--- START ---

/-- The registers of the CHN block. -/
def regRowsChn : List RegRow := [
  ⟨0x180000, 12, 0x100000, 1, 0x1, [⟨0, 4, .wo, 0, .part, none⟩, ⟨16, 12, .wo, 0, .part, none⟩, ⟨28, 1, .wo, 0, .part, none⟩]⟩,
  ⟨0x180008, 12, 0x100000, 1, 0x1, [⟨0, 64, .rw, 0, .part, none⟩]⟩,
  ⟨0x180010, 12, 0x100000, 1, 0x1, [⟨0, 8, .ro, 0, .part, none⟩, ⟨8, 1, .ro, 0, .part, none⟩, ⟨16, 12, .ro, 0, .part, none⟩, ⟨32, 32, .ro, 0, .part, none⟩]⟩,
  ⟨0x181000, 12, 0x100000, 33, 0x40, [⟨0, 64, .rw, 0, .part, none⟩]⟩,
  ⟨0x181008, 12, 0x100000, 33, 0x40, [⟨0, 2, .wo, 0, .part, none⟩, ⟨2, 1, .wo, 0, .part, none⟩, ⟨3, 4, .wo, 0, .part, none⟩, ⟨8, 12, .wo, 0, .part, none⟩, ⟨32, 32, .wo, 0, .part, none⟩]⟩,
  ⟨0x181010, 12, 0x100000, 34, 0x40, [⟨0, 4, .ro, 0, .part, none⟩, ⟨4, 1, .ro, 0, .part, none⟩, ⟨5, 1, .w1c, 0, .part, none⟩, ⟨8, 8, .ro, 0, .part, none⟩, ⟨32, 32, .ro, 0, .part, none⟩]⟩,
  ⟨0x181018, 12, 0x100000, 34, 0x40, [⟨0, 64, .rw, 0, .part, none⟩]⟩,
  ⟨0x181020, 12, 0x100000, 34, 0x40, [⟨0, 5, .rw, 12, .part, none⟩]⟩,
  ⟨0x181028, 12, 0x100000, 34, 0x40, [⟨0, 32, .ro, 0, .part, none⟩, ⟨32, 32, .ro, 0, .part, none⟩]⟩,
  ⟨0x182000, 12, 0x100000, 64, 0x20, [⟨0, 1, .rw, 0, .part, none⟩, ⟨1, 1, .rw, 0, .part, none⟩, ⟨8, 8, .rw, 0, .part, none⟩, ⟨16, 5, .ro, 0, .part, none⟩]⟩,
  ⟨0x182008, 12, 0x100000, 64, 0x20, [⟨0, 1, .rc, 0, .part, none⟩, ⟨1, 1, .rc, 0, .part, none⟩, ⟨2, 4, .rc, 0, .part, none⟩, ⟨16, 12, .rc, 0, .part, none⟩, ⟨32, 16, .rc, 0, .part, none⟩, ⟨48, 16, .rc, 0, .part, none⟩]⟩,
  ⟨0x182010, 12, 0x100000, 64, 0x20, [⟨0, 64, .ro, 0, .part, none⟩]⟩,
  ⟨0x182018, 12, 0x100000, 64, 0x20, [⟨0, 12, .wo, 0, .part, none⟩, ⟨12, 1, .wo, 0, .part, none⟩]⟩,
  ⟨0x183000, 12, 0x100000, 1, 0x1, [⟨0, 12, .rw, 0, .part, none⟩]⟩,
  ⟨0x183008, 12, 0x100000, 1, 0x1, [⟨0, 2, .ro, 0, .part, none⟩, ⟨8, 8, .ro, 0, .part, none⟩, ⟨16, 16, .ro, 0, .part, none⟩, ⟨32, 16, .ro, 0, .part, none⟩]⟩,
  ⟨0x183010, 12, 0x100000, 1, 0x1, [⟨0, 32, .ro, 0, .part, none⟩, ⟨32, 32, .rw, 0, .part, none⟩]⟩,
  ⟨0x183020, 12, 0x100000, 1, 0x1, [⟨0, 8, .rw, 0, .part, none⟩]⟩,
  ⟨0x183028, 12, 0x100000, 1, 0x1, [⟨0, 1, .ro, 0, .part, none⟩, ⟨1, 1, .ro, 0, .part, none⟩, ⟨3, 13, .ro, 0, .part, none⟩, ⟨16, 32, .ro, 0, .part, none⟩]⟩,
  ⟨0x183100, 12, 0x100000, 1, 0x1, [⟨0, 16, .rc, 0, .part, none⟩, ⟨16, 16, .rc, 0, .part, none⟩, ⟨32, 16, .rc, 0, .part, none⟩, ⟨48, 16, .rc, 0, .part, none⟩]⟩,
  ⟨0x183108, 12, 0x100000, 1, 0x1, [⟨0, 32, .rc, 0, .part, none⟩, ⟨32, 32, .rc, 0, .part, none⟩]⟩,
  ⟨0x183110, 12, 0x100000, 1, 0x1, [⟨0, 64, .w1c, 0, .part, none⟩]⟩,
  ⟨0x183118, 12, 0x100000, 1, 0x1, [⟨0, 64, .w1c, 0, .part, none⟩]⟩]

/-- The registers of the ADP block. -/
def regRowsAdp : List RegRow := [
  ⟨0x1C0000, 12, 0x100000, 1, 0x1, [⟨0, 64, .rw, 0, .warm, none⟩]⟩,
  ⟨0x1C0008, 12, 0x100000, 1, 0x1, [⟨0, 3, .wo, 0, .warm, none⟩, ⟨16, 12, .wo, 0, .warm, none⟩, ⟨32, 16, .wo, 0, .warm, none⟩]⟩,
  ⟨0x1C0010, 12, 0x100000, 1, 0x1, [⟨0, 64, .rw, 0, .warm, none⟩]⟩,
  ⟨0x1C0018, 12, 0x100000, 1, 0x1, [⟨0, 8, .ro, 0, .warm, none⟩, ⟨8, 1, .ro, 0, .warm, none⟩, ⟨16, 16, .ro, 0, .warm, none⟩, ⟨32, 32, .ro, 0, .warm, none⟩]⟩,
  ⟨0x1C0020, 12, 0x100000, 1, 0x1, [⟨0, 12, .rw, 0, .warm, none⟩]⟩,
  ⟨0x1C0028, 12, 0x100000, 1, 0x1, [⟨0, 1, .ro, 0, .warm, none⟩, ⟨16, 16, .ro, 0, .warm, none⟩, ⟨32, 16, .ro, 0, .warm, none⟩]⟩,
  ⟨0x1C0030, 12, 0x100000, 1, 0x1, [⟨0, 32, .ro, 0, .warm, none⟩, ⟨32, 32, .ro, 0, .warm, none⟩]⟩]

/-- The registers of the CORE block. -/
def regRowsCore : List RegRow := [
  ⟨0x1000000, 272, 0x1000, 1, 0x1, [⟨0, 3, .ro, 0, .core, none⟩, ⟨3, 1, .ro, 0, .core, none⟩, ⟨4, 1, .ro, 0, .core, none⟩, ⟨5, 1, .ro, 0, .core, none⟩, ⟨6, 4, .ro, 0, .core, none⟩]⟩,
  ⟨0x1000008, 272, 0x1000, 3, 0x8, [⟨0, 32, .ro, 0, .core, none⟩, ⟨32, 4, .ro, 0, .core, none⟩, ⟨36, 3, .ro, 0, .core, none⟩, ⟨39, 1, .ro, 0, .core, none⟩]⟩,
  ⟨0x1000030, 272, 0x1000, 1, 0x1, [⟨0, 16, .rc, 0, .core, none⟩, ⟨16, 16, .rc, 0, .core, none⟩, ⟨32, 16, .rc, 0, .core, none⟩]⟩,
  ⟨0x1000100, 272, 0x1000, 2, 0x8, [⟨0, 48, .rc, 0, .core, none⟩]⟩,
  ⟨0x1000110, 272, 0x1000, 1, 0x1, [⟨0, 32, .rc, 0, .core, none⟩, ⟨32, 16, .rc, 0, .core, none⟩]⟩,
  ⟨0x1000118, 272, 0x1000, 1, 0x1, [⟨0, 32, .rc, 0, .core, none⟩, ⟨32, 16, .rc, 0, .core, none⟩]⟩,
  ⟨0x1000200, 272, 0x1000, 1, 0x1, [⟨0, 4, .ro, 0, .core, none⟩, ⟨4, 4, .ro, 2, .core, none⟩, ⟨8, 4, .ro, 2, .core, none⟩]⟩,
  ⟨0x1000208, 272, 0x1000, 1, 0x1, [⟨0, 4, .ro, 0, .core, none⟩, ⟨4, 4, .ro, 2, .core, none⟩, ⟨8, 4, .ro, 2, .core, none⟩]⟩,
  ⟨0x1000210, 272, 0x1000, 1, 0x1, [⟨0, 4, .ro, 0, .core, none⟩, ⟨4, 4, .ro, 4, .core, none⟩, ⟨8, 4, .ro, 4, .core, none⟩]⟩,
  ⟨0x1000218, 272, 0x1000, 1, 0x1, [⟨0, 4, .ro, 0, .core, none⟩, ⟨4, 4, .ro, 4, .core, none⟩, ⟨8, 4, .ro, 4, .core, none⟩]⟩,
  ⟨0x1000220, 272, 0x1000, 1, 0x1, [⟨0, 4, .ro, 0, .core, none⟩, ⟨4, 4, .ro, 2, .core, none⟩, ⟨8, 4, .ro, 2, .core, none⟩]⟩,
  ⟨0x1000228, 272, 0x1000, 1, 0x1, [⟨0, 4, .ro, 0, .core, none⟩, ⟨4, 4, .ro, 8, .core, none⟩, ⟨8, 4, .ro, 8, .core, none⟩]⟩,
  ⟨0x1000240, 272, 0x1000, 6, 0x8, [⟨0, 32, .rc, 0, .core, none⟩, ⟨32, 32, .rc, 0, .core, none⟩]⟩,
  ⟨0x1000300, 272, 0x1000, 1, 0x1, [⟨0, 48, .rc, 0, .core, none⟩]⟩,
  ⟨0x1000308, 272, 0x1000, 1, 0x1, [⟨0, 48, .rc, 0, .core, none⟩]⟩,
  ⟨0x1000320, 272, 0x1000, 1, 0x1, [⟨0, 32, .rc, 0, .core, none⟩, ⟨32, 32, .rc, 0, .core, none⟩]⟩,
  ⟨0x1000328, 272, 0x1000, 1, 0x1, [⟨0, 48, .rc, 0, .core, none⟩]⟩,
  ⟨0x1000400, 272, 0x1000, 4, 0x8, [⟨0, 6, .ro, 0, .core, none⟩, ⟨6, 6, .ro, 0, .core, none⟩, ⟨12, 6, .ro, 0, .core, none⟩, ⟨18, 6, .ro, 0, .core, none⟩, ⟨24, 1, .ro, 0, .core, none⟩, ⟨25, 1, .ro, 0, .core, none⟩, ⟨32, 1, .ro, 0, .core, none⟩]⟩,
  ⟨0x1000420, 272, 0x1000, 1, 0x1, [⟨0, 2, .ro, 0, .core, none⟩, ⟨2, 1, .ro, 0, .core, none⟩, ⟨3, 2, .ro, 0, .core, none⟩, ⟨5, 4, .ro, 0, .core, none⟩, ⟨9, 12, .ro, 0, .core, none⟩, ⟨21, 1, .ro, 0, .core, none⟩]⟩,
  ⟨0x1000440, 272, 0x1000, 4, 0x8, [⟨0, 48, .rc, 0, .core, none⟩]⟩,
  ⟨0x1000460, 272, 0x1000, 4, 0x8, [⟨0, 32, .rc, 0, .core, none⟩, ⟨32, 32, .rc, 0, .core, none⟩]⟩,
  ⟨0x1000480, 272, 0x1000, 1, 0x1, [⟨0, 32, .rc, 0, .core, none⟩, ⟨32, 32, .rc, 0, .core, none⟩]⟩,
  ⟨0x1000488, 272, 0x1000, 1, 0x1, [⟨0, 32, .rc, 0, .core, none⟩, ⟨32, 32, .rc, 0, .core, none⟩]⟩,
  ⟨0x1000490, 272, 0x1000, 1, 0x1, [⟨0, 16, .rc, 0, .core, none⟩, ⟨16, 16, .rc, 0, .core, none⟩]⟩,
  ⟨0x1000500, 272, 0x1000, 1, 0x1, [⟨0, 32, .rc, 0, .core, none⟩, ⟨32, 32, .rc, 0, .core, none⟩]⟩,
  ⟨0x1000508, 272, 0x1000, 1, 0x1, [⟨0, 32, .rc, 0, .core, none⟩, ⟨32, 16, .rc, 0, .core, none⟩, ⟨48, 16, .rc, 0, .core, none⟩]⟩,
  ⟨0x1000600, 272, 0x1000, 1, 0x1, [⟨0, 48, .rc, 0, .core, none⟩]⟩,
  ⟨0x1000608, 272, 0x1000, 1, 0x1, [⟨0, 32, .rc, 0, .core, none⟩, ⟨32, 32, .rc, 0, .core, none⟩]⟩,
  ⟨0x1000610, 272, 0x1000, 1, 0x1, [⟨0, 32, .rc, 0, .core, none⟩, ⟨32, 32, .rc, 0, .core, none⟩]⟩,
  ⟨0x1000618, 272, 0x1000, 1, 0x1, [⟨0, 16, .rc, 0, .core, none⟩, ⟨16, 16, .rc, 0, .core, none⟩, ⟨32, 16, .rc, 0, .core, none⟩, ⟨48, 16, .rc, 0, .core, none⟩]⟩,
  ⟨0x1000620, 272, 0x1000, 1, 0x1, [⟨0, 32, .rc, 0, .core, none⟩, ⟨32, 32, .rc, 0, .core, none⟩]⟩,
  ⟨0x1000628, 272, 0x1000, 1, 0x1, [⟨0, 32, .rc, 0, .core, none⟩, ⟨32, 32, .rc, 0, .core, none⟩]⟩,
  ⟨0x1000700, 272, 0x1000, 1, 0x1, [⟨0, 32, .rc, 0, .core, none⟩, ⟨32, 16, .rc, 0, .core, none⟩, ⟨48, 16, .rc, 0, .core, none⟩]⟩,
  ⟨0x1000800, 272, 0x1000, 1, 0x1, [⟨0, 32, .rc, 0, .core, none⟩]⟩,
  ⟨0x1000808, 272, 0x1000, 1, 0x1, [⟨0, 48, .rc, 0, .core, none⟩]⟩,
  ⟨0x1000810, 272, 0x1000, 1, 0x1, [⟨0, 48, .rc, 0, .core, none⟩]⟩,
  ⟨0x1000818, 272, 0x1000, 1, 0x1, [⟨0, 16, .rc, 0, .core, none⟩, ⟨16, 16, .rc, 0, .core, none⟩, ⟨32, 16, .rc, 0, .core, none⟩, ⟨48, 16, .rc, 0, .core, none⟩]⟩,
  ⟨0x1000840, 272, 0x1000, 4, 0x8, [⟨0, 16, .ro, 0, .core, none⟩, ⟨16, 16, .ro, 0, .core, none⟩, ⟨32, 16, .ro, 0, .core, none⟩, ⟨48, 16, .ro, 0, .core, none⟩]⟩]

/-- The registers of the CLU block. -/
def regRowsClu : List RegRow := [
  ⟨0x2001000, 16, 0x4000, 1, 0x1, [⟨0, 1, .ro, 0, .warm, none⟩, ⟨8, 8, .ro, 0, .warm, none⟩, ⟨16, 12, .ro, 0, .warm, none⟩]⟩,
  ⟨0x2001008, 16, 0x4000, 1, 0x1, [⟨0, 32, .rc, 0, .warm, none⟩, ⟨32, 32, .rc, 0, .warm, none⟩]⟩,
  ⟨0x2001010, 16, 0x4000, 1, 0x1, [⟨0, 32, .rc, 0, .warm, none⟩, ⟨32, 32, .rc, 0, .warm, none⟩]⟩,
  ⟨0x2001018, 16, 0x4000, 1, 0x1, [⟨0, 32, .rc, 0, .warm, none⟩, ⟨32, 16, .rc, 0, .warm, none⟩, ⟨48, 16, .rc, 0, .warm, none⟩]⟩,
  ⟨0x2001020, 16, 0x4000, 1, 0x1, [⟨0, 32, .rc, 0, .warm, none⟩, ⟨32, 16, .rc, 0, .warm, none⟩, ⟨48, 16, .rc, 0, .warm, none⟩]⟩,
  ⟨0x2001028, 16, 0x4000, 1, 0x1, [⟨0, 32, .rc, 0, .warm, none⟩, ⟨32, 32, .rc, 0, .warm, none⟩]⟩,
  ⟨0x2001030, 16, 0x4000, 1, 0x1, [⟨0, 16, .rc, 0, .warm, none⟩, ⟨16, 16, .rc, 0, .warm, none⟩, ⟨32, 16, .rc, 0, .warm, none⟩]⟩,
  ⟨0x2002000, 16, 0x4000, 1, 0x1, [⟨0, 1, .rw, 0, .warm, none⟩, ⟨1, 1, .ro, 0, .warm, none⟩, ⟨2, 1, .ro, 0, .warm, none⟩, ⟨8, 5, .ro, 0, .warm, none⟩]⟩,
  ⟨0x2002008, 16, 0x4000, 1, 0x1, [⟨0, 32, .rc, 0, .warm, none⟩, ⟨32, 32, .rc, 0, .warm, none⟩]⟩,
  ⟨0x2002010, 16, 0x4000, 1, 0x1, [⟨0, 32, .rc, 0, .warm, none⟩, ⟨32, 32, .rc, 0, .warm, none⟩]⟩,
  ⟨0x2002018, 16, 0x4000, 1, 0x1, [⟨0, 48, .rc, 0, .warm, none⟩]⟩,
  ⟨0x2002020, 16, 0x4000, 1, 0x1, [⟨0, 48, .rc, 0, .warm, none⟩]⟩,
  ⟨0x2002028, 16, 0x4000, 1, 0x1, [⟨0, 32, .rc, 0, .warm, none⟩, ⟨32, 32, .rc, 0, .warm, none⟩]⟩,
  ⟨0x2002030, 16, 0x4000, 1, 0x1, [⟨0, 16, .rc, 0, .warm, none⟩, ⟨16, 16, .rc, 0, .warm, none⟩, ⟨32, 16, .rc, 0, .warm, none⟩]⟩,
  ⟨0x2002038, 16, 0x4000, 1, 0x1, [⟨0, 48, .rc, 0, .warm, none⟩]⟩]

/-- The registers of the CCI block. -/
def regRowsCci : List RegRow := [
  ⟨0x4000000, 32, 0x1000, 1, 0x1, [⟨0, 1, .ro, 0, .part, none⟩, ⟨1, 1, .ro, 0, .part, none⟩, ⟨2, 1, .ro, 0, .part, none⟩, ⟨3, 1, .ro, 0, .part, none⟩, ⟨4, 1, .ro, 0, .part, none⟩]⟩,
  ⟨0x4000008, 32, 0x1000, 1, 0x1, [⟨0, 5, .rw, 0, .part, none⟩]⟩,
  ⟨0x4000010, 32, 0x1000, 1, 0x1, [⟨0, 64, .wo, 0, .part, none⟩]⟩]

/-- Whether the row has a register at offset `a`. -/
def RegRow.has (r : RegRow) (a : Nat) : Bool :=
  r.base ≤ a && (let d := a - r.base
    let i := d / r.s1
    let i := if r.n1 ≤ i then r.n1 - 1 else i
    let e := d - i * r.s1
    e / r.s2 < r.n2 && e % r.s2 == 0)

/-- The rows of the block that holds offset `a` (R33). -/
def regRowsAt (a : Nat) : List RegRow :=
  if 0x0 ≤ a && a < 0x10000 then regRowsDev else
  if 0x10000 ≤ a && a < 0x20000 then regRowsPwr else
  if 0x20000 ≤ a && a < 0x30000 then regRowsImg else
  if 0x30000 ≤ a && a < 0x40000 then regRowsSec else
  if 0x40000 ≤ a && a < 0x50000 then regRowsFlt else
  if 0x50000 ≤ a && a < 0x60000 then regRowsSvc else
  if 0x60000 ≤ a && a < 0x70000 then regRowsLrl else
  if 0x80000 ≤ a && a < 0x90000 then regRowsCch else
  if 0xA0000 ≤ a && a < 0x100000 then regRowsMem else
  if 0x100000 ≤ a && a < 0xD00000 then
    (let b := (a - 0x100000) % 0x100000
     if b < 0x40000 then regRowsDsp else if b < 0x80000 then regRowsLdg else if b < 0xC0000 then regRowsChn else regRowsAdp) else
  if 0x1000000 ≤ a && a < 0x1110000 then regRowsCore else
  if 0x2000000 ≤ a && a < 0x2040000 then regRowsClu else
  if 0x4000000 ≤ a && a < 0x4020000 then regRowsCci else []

--- END ---
--- START ---

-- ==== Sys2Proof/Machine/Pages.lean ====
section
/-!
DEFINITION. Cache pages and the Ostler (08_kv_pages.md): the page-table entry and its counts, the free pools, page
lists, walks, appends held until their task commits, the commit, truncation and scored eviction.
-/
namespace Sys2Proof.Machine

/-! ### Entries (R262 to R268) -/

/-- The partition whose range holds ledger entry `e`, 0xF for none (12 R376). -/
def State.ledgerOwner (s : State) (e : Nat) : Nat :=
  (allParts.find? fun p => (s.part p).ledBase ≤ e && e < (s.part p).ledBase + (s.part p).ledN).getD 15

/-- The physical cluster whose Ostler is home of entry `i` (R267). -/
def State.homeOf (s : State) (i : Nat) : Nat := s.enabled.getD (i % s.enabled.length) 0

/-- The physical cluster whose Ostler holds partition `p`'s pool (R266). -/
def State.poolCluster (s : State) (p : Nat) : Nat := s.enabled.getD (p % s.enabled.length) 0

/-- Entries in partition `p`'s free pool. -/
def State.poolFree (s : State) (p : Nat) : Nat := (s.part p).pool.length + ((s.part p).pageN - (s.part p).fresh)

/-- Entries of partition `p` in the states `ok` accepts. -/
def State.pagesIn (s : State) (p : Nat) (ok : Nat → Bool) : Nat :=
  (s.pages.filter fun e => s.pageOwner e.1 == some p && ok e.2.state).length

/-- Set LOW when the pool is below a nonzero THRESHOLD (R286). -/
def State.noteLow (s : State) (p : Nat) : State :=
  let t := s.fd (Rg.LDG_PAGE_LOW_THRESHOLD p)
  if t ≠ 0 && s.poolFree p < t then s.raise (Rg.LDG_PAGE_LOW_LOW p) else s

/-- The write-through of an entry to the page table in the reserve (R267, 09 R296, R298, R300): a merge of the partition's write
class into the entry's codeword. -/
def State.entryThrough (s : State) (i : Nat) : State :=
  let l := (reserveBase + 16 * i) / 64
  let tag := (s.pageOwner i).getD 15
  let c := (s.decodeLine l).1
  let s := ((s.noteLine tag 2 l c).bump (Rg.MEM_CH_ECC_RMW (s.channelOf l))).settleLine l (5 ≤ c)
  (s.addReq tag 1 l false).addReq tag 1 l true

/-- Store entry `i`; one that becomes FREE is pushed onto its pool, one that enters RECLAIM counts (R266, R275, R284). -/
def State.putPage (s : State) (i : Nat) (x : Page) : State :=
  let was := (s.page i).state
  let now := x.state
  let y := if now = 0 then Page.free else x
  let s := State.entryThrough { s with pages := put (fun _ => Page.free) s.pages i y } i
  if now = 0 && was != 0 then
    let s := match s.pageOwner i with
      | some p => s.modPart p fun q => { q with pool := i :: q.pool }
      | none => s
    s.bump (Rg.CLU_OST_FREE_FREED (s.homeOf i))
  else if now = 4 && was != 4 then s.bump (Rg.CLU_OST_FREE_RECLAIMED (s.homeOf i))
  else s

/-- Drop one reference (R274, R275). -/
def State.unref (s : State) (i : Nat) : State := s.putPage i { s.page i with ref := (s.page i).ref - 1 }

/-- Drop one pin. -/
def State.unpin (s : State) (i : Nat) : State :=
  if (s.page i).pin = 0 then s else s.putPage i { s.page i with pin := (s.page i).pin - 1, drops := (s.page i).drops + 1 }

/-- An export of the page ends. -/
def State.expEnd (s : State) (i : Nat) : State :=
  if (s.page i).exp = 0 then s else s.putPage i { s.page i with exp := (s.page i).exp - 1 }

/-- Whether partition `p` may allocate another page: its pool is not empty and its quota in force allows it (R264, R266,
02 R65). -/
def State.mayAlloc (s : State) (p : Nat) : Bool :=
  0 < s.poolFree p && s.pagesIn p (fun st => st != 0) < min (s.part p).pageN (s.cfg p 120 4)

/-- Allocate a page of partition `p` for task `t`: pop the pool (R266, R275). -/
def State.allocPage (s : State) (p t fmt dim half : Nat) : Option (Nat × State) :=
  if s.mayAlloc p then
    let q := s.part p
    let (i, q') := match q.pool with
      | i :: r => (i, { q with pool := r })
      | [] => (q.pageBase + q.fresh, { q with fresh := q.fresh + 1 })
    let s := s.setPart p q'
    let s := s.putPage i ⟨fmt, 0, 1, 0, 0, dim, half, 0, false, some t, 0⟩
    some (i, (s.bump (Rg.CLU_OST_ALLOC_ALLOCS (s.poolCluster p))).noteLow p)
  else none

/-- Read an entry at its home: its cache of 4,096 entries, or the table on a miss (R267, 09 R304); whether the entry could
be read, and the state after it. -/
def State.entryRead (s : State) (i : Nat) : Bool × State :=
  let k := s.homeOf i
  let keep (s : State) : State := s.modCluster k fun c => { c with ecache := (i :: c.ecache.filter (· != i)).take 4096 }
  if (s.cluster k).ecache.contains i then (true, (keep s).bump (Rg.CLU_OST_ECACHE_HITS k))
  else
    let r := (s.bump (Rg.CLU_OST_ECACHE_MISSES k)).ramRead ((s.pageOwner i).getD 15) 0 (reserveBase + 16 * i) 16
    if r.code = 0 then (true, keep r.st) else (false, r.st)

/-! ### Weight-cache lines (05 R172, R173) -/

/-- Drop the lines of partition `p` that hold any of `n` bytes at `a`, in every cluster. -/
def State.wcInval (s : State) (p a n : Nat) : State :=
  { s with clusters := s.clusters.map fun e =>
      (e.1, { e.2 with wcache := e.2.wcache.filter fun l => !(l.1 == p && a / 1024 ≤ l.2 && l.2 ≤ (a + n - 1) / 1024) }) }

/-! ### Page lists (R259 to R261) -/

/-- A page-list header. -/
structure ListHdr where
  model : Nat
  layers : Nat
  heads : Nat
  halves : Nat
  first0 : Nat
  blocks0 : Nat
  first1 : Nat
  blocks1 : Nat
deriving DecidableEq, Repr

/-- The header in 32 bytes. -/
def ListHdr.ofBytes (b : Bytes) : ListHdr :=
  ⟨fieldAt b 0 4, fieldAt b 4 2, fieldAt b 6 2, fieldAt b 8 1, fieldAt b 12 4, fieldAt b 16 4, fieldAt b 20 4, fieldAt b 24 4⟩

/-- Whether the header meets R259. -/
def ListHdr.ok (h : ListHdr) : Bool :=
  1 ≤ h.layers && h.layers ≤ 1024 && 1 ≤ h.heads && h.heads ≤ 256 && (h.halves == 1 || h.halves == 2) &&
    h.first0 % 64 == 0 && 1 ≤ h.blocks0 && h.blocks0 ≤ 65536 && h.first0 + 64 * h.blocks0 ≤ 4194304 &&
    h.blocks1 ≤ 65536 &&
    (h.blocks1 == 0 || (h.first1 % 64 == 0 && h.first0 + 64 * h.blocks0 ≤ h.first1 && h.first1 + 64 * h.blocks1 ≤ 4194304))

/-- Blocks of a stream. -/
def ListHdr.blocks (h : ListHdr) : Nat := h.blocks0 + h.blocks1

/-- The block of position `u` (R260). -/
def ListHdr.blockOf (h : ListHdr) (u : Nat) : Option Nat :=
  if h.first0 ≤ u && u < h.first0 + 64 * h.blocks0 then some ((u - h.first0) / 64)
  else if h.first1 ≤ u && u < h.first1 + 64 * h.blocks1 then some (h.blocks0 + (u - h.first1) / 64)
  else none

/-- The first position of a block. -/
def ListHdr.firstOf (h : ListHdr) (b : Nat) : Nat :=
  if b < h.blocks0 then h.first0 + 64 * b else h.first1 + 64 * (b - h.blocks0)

--- END ---

* [What you will do]: Within the listing above, the range opens at the line with "let tag := (s.pageOwner i).getD 15" and closes at the line with "(s.addReq tag 1". Reproduce exactly the lines of that range, including both ends.

* [Reply to the task]:
  let tag := (s.pageOwner i).getD 15
  let c := (s.decodeLine l).1
  let s := ((s.noteLine tag 2 l c).bump (Rg.MEM_CH_ECC_RMW (s.channelOf l))).settleLine l (5 ≤ c)
  (s.addReq tag 1 l false).addReq tag 1 l true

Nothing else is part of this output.